# JavaDoc, API



## Sascha Birohi (23. Apr 2014)

1 a)Implementieren Sie die Klasse Queen. Ein Queen-Objekt hat eine X- und Y- Koordinate, sowie die Anzahl der in Konflikt stehenden anderen Damen.
  b) Lassen Sie die Klasse Queen das Interface Comparable implementieren. Es soll ein Queen-Objekt mit einem Anderen anhand der Anzahl der Konflikte verglichen werden.  

2a)Implementieren Sie die Klasse Heuristic,  welche von der Klasse BasicQueenSolver erbt. Diese soll eine Lösung des Damenproblems für ein 50x50-Feld mittels Heuristischer Optimierung ausgeben.
   b) Implementieren Sie die abstrakte Methode solve. Implementieren Sie die Heuristische Optimierung wie auf der ersten Seite beschrieben. Falls Sie Probleme haben, orientieren Sie sich an dem Algorithmus und den Hilfsmethoden, die am Ende des Übungsblatts angegeben sind.

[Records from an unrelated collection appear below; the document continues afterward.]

-- ==== Sys2Proof/Machine/System.lean ====
section
/-! DEFINITION. Constant bank, identity and special-register words (R129, R130) and the privileged reads (R131). -/

namespace Sys2Proof.Machine

/-- KST: kb[sb[7:0]] receives sa[31:0] at issue + 1 (R129). -/
def execKst (a b : Reg) (s : State) : Host.Outcome State Fault Refusal :=
  doWord s [useReg s a, useReg s b]
    (fun s' => later s' 1 (.kb ((rdReg (me s) b).toNat % 256) ((rdReg (me s) a).setWidth 32)))
/-- TID: the logical identity (R108). -/
def execTid (d : Reg) (s : State) : Host.Outcome State Fault Refusal := sWord s [] d 1 (BitVec.ofNat 64 s.cur)
/-- CYC: TC − T0 of the issue cycle (R108). -/
def execCyc (d : Reg) (s : State) : Host.Outcome State Fault Refusal := sWord s [] d 1 (BitVec.ofNat 64 (cyc s))
/-- RDSR (R130). -/
def execRdsr (d : Reg) (n : SpecReg) (s : State) : Host.Outcome State Fault Refusal := sWord s [] d 1 (specRead (me s) n)
/-- WRSR: takes effect at issue + 1; a reserved af format is illegal (R100, R130). -/
def execWrsr (n : SpecReg) (a : Reg) (s : State) : Host.Outcome State Fault Refusal :=
  doWord s [illegalIf (afReserved n (rdReg (me s) a)), useReg s a]
    (fun s' => later s' 1 (.wrsr n (rdReg (me s) a)))
/-- The physical identity of a logical tile (R131). -/
def physId (s : State) (id : Nat) : Word :=
  BitVec.ofNat 64 ((if hostOf s id = shaftOf s id then 0 else 2 ^ 31) + dieOf id % 8 * 2 ^ 24
    + shaftOf s id % 256 * 2 ^ 16 + hostOf s id % 256 * 2 ^ 8)
/-- A privileged read: in a tile task it takes the privilege fault (R48, R131). -/
def sPriv (s : State) (d : Reg) (v : Word) : Host.Outcome State Fault Refusal :=
  doWord s [privCheck s, dstReg s d] (fun s => landReg s d 1 v)
/-- PTID (R131). -/
def execPtid (d : Reg) (s : State) : Host.Outcome State Fault Refusal := sPriv s d (physId s s.cur)
/-- RDWC: module time in nanoseconds (R131). -/
def execRdwc (d : Reg) (s : State) : Host.Outcome State Fault Refusal := sPriv s d (BitVec.ofNat 64 s.wallNs)
/-- RDTC: TC of the issue cycle (R131). -/
def execRdtc (d : Reg) (s : State) : Host.Outcome State Fault Refusal := sPriv s d (BitVec.ofNat 64 (now s))

end Sys2Proof.Machine
end

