-- ==== Sys2Proof/Machine/Dispatch.lean ====
section
/-! DEFINITION. The dispatcher: one arm for each row of the opcode table. -/

namespace Sys2Proof.Machine
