-- ==== Sys2Proof/Certificates/Slice0/Obligations.lean ====
section
/-! DEFINITION. The statements about the machine: what each word, command and engine step does, as the spec's rules say
it, with the vocabulary they are written in. -/

open Sys2Proof Sys2Proof.Machine

namespace Sys2Proof.Claims

/-! ## Vocabulary -/

/-- The registers can be read: none is pending (R72), none holds an uncorrectable error (R209). -/
def Readable (s : State) (l : List Reg) : Prop :=
  ∀ r ∈ l, regPending s r = false ∧ eccBad s 6 s.cur (physReg (me s) r.toNat) = false
/-- The register is not pending (R72). -/
def Writable (s : State) (r : Reg) : Prop := regPending s r = false
/-- The queue can be taken from: not pending, readable (R72, R209). -/
def QueueFree (s : State) (q : QN) : Prop := qPending s q = false ∧ eccBad s 6 s.cur (64 + q.toNat) = false
/-- The sources hold what the word takes: the vectors, and the tile without what it pops (R71). -/
def Takes (s : State) (l : List QSrc) (vs : List QVec) (t : Tile) : Prop :=
  (∀ x ∈ l, QueueFree s x.q) ∧ takeQs (me s) l = some (vs, t)
/-- The queue can be pushed: not pending, not a port (R72, R98). -/
def Pushable (s : State) (q : QN) : Prop := qPending s q = false ∧ isPort (me s) q = false

/-- The tile's calendar with one more delayed action of the word being executed, in the order of R70. -/
def withAction (s : State) (lat : Nat) (x : Act) (s' : State) : State :=
  setTile s' s.cur { tileOf s' s.cur with
    cal := insertPend ⟨now s + lat, now s, s.pipe, (me s).bun, x⟩ (tileOf s' s.cur).cal }
/-- A value will land in the register that the name denotes now, at issue + lat; a0 takes none (R95, R119). -/
def writesReg (s : State) (d : Reg) (lat : Nat) (v : Word) (s' : State) : State :=
  if d = 0 then s' else withAction s lat (.reg (physReg (me s) d.toNat) v) s'
/-- A predicate will take a value at issue + lat; p0 takes none (R119). -/
def writesPred (s : State) (d : PredN) (lat : Nat) (b : Bool) (s' : State) : State :=
  if d = 0 then s' else withAction s lat (.pred d b) s'
/-- Sticky flags will be set at issue + lat, where a flag is raised (R57, R70). -/
def raises (s : State) (n : SpecReg) (lat : Nat) (f : Word) (s' : State) : State :=
  if f = 0 then s' else withAction s lat (.flags n f) s'

/-- Every byte of global memory, of every scratchpad and of every half-macro reads as before. -/
def SameBytes (s t : State) : Prop :=
  (∀ a, byteAt t.mem a = byteAt s.mem a) ∧ (∀ id a, byteAt (tileOf t id).m0 a = byteAt (tileOf s id).m0 a) ∧
    (∀ k a, byteAt (halfOf t k).bytes a = byteAt (halfOf s k).bytes a)
/-- Every register that a program can read reads as before: scalar registers, predicates, masks, special registers,
constants, shapes; and the accumulation store, the mass trees and the fault registers are as before. -/
def SameRegs (x y : Tile) : Prop :=
  (∀ r, rdReg y r = rdReg x r) ∧ (∀ p, rdPred y p = rdPred x p) ∧ (∀ m, rdMask y m = rdMask x m) ∧
    (∀ n, specRead y n = specRead x n) ∧ (∀ k, rdKb y k = rdKb x k) ∧ (∀ k, shapeOf y k = shapeOf x k) ∧ y.acc = x.acc ∧
    y.mt0 = x.mt0 ∧ y.mt1 = x.mt1 ∧
    (y.tcause, y.tfpc, y.tbpc, y.taddr, y.tcyc) = (x.tcause, x.tfpc, x.tbpc, x.taddr, x.tcyc)
/-- Nothing but the tile of the word being executed changes. -/
def OnlyTile (s t : State) : Prop := t = setTile s s.cur (tileOf t s.cur)
/-- No fault has been recorded in the domain of the tile. -/
def NoFault (s t : State) : Prop := (domAt t (domOf s s.cur)).faulted = false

ich sitze Tagelang schon davor und weiß nicht wie ich das machen soll.

Außerdem bin ich nicht so gut in programmieren.

Bitte um Hilfe!


----------



## anti-held (23. Apr 2014)

Wir machen keine Hausaufgaben, aber wir helfen dabei

Wenn du schon Tage davorsitzt, was hast du denn schon alles erstellt?
Wir haben das Aufgabenblatt nicht (also auch nicht die Algorithmen, Hilfsmethoden etc)


----------



## Sascha Birohi (23. Apr 2014)

anti-held hat gesagt.:


> Wir machen keine Hausaufgaben, aber wir helfen dabei
> 
> Wenn du schon Tage davorsitzt, was hast du denn schon alles erstellt?
> Wir haben das Aufgabenblatt nicht (also auch nicht die Algorithmen, Hilfsmethoden etc)

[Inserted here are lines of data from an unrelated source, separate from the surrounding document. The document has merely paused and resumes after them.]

-- ==== Sys2Proof/Laws/Tab.lean ====
section
/-! SUPPORT. Sparse tables and memories: a read after a write, the canonical form, and what a store of bytes leaves. -/

namespace Sys2Proof.Machine

variable {α : Type}

@[simp] theorem tabGet_nil (d : α) (x : Nat) : tabGet d [] x = d := rfl
@[simp] theorem tabDel_nil (x : Nat) : tabDel ([] : Tab α) x = [] := rfl

theorem tabGet_del_same (d : α) (t : Tab α) (x : Nat) : tabGet d (tabDel t x) x = d := by
  induction t with
  | nil => rfl
  | cons p r ih =>
    obtain ⟨k, v⟩ := p
    by_cases h : k = x
    · simpa [tabDel, h] using ih
    · have : tabDel ((k, v) :: r) x = (k, v) :: tabDel r x := by simp [tabDel, h]
      simp [this, tabGet, h, ih]

theorem tabGet_del_other (d : α) (t : Tab α) {x y : Nat} (h : y ≠ x) : tabGet d (tabDel t x) y = tabGet d t y := by
  induction t with
  | nil => rfl
  | cons p r ih =>
    obtain ⟨k, v⟩ := p
    by_cases hk : k = x
    · have : tabDel ((k, v) :: r) x = tabDel r x := by simp [tabDel, hk]
      rw [this, ih]; simp [tabGet, hk, Ne.symm h]
    · have : tabDel ((k, v) :: r) x = (k, v) :: tabDel r x := by simp [tabDel, hk]
      simp [this, tabGet, ih]

theorem tabGet_put_other (d : α) (t : Tab α) {x y : Nat} (v : α) (h : y ≠ x) :
    tabGet d (tabPut t x v) y = tabGet d t y := by
  induction t with
  | nil => simp [tabPut, tabGet, Ne.symm h]
  | cons p r ih =>
    obtain ⟨k, w⟩ := p
    simp only [tabPut]; split
    · simp [tabGet, Ne.symm h]
    · simp [tabGet, ih]

/-- A key that no entry has. -/
def Fresh (t : Tab α) (x : Nat) : Prop := ∀ p ∈ t, p.1 ≠ x

theorem fresh_del (t : Tab α) (x : Nat) : Fresh (tabDel t x) x := by
  intro p hp; simp [tabDel] at hp; exact hp.2

theorem tabGet_put_same (d : α) (t : Tab α) (x : Nat) (v : α) (h : Fresh t x) : tabGet d (tabPut t x v) x = v := by
  induction t with
  | nil => simp [tabPut, tabGet]
  | cons p r ih =>
    obtain ⟨k, w⟩ := p
    have hk : k ≠ x := h (k, w) (by simp)
    simp only [tabPut]; split
    · simp [tabGet]
    · simp [tabGet, hk, ih (fun q hq => h q (by simp [hq]))]

/-- A read of the key that was written. -/
@[simp] theorem tabGet_set_same [DecidableEq α] (d : α) (t : Tab α) (x : Nat) (v : α) : tabGet d (tabSet d t x v) x = v := by
  unfold tabSet; split
  · next h => rw [tabGet_del_same, h]
  · exact tabGet_put_same d _ x v (fresh_del t x)

/-- A read of another key. -/
theorem tabGet_set_other [DecidableEq α] (d : α) (t : Tab α) {x y : Nat} (v : α) (h : y ≠ x) :
    tabGet d (tabSet d t x v) y = tabGet d t y := by
  unfold tabSet; split
  · exact tabGet_del_other d t h
  · rw [tabGet_put_other d _ v h, tabGet_del_other d t h]

/-! ## The canonical form -/

theorem tabWf_cons [DecidableEq α] (d : α) (k : Nat) (v : α) (r : Tab α) :
    tabWf d ((k, v) :: r) = true ↔ v ≠ d ∧ (∀ p ∈ r, k < p.1) ∧ tabWf d r = true := by
  induction r generalizing k v with
  | nil => simp [tabWf]
  | cons p r ih =>
    obtain ⟨k', v'⟩ := p
    have hc := ih k' v'
    simp only [tabWf, Bool.and_eq_true, bne_iff_ne, ne_eq, decide_eq_true_eq]
    constructor
    · rintro ⟨⟨h1, h2⟩, h3⟩
      refine ⟨h1, ?_, h3⟩
      intro p hp
      rcases List.mem_cons.1 hp with rfl | hp
      · exact h2
      · exact Nat.lt_trans h2 ((hc.1 h3).2.1 p hp)
    · rintro ⟨h1, h2, h3⟩
      exact ⟨⟨h1, h2 (k', v') (by simp)⟩, h3⟩

theorem tabWf_del [DecidableEq α] (d : α) (t : Tab α) (x : Nat) (h : tabWf d t = true) : tabWf d (tabDel t x) = true := by
  induction t with
  | nil => rfl
  | cons p r ih =>
    obtain ⟨k, v⟩ := p
    obtain ⟨h1, h2, h3⟩ := (tabWf_cons d k v r).1 h
    by_cases hk : k = x
    · have : tabDel ((k, v) :: r) x = tabDel r x := by simp [tabDel, hk]
      rw [this]; exact ih h3
    · have : tabDel ((k, v) :: r) x = (k, v) :: tabDel r x := by simp [tabDel, hk]
      rw [this, tabWf_cons]
      refine ⟨h1, ?_, ih h3⟩
      intro p hp; simp only [tabDel, List.mem_filter] at hp; exact h2 p hp.1

theorem mem_tabPut (t : Tab α) (x : Nat) (v : α) (p : Nat × α) : p ∈ tabPut t x v ↔ p = (x, v) ∨ p ∈ t := by
  induction t with
  | nil => simp [tabPut]
  | cons q r ih =>
    obtain ⟨k, w⟩ := q
    simp only [tabPut]; split
    · simp
    · simp only [List.mem_cons, ih]; tauto

theorem tabWf_put [DecidableEq α] (d : α) (t : Tab α) (x : Nat) (v : α) (hv : v ≠ d) (hf : Fresh t x)
    (h : tabWf d t = true) : tabWf d (tabPut t x v) = true := by
  induction t with
  | nil => simp [tabPut, tabWf, hv]
  | cons p r ih =>
    obtain ⟨k, w⟩ := p
    obtain ⟨h1, h2, h3⟩ := (tabWf_cons d k w r).1 h
    have hk : k ≠ x := hf (k, w) (by simp)
    simp only [tabPut]; split
    · next hx =>
      rw [tabWf_cons]
      refine ⟨hv, ?_, h⟩
      intro p hp
      rcases List.mem_cons.1 hp with rfl | hp
      · exact hx
      · exact Nat.lt_trans hx (h2 p hp)
    · next hx =>
      rw [tabWf_cons]
      refine ⟨h1, ?_, ih (fun q hq => hf q (by simp [hq])) h3⟩
      intro p hp
      rcases (mem_tabPut r x v p).1 hp with rfl | hp
      · simp; omega
      · exact h2 p hp

/-- Every write keeps the canonical form. -/
theorem tabWf_set [DecidableEq α] (d : α) (t : Tab α) (x : Nat) (v : α) (h : tabWf d t = true) :
    tabWf d (tabSet d t x v) = true := by
  unfold tabSet; split
  · exact tabWf_del d t x h
  · next hv => exact tabWf_put d _ x v hv (fresh_del t x) (tabWf_del d t x h)

/-! ## Bytes -/

@[simp] theorem byteAt_set_same (m : Memory) (a : Nat) (b : Byte) : byteAt (setByte m a b) a = b :=
  tabGet_set_same emptyByte m a b
theorem byteAt_set_other (m : Memory) {a c : Nat} (b : Byte) (h : c ≠ a) : byteAt (setByte m a b) c = byteAt m c :=
  tabGet_set_other emptyByte m b h
theorem wf_setByte (m : Memory) (a : Nat) (b : Byte) (h : m.wf = true) : (setByte m a b).wf = true :=
  tabWf_set emptyByte m a b h

theorem wf_storeLE (m : Memory) (a v n : Nat) (h : m.wf = true) : (storeLE m a v n).wf = true := by
  induction n with
  | zero => exact h
  | succ n ih => exact wf_setByte _ _ _ ih

theorem wf_storeBytes (m : Memory) (a : Nat) (l : List Byte) (h : m.wf = true) : (storeBytes m a l).wf = true := by
  induction l generalizing m a with
  | nil => exact h
  | cons b r ih => exact ih _ _ (wf_setByte m a b h)

/-- A store leaves every byte outside its n bytes. -/
theorem byteAt_storeLE_out (m : Memory) (a v n c : Nat) (h : c < a ∨ a + n ≤ c) : byteAt (storeLE m a v n) c = byteAt m c := by
  induction n with
  | zero => rfl
  | succ n ih =>
    rw [storeLE, byteAt_set_other _ _ (by omega)]
    exact ih (by omega)

/-- Byte i of a store, the lowest first (R3). -/
theorem byteAt_storeLE_in (m : Memory) (a v n i : Nat) (h : i < n) :
    byteAt (storeLE m a v n) (a + i) = BitVec.ofNat 8 (v / 256 ^ i) := by
  induction n with
  | zero => omega
  | succ n ih =>
    rw [storeLE]
    by_cases hi : i = n
    · subst hi; simp
    · rw [byteAt_set_other _ _ (by omega)]; exact ih (by omega)

theorem byteAt_storeBytes_out (m : Memory) (a : Nat) (l : List Byte) (c : Nat) (h : c < a ∨ a + l.length ≤ c) :
    byteAt (storeBytes m a l) c = byteAt m c := by
  induction l generalizing m a with
  | nil => rfl
  | cons b r ih =>
    simp only [List.length_cons] at h
    rw [storeBytes, ih _ _ (by omega), byteAt_set_other _ _ (by omega)]

theorem byteAt_storeBytes_in (m : Memory) (a : Nat) (l : List Byte) (i : Nat) (h : i < l.length) :
    byteAt (storeBytes m a l) (a + i) = l[i] := by
  induction l generalizing m a i with
  | nil => simp at h
  | cons b r ih =>
    rw [storeBytes]
    cases i with
    | zero => rw [byteAt_storeBytes_out _ _ _ _ (by omega)]; simp
    | succ i =>
      have := ih (setByte m a b) (a + 1) i (by simpa using h)
      simpa [Nat.add_assoc, Nat.add_comm 1 i] using this

/-- What n bytes read as after they were stored. -/
theorem loadLE_storeLE (m : Memory) (a v n : Nat) : loadLE (storeLE m a v n) a n = v % 256 ^ n := by
  have key : ∀ k, k ≤ n → loadLE (storeLE m a v n) a k = v % 256 ^ k := by
    intro k
    induction k with
    | zero => intro _; simp [loadLE, Nat.mod_one]
    | succ k ih =>
      intro hk
      have h8 : (2 : Nat) ^ 8 = 256 := by norm_num
      rw [loadLE, ih (by omega), byteAt_storeLE_in _ _ _ _ _ (by omega), BitVec.toNat_ofNat, h8, Nat.pow_succ,
        Nat.mod_mul (x := v) (a := 256 ^ k) (b := 256), Nat.mul_comm]
  exact key n (Nat.le_refl n)

end Sys2Proof.Machine
end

ich kann das Aufgabenblatt hochladen.

Naja ich habe eherlich gesagt noch nichts


----------



## anti-held (23. Apr 2014)

Wie schon gesagt, deine Hausaufgaben machen werden wir dir nicht.
Einen Ansatz solltest du schon bringen.


----------



## Flown (23. Apr 2014)

Also es ist schon mal hilfreich, wenn wir den Übungszettel/Hilfsklassen usw. haben.


----------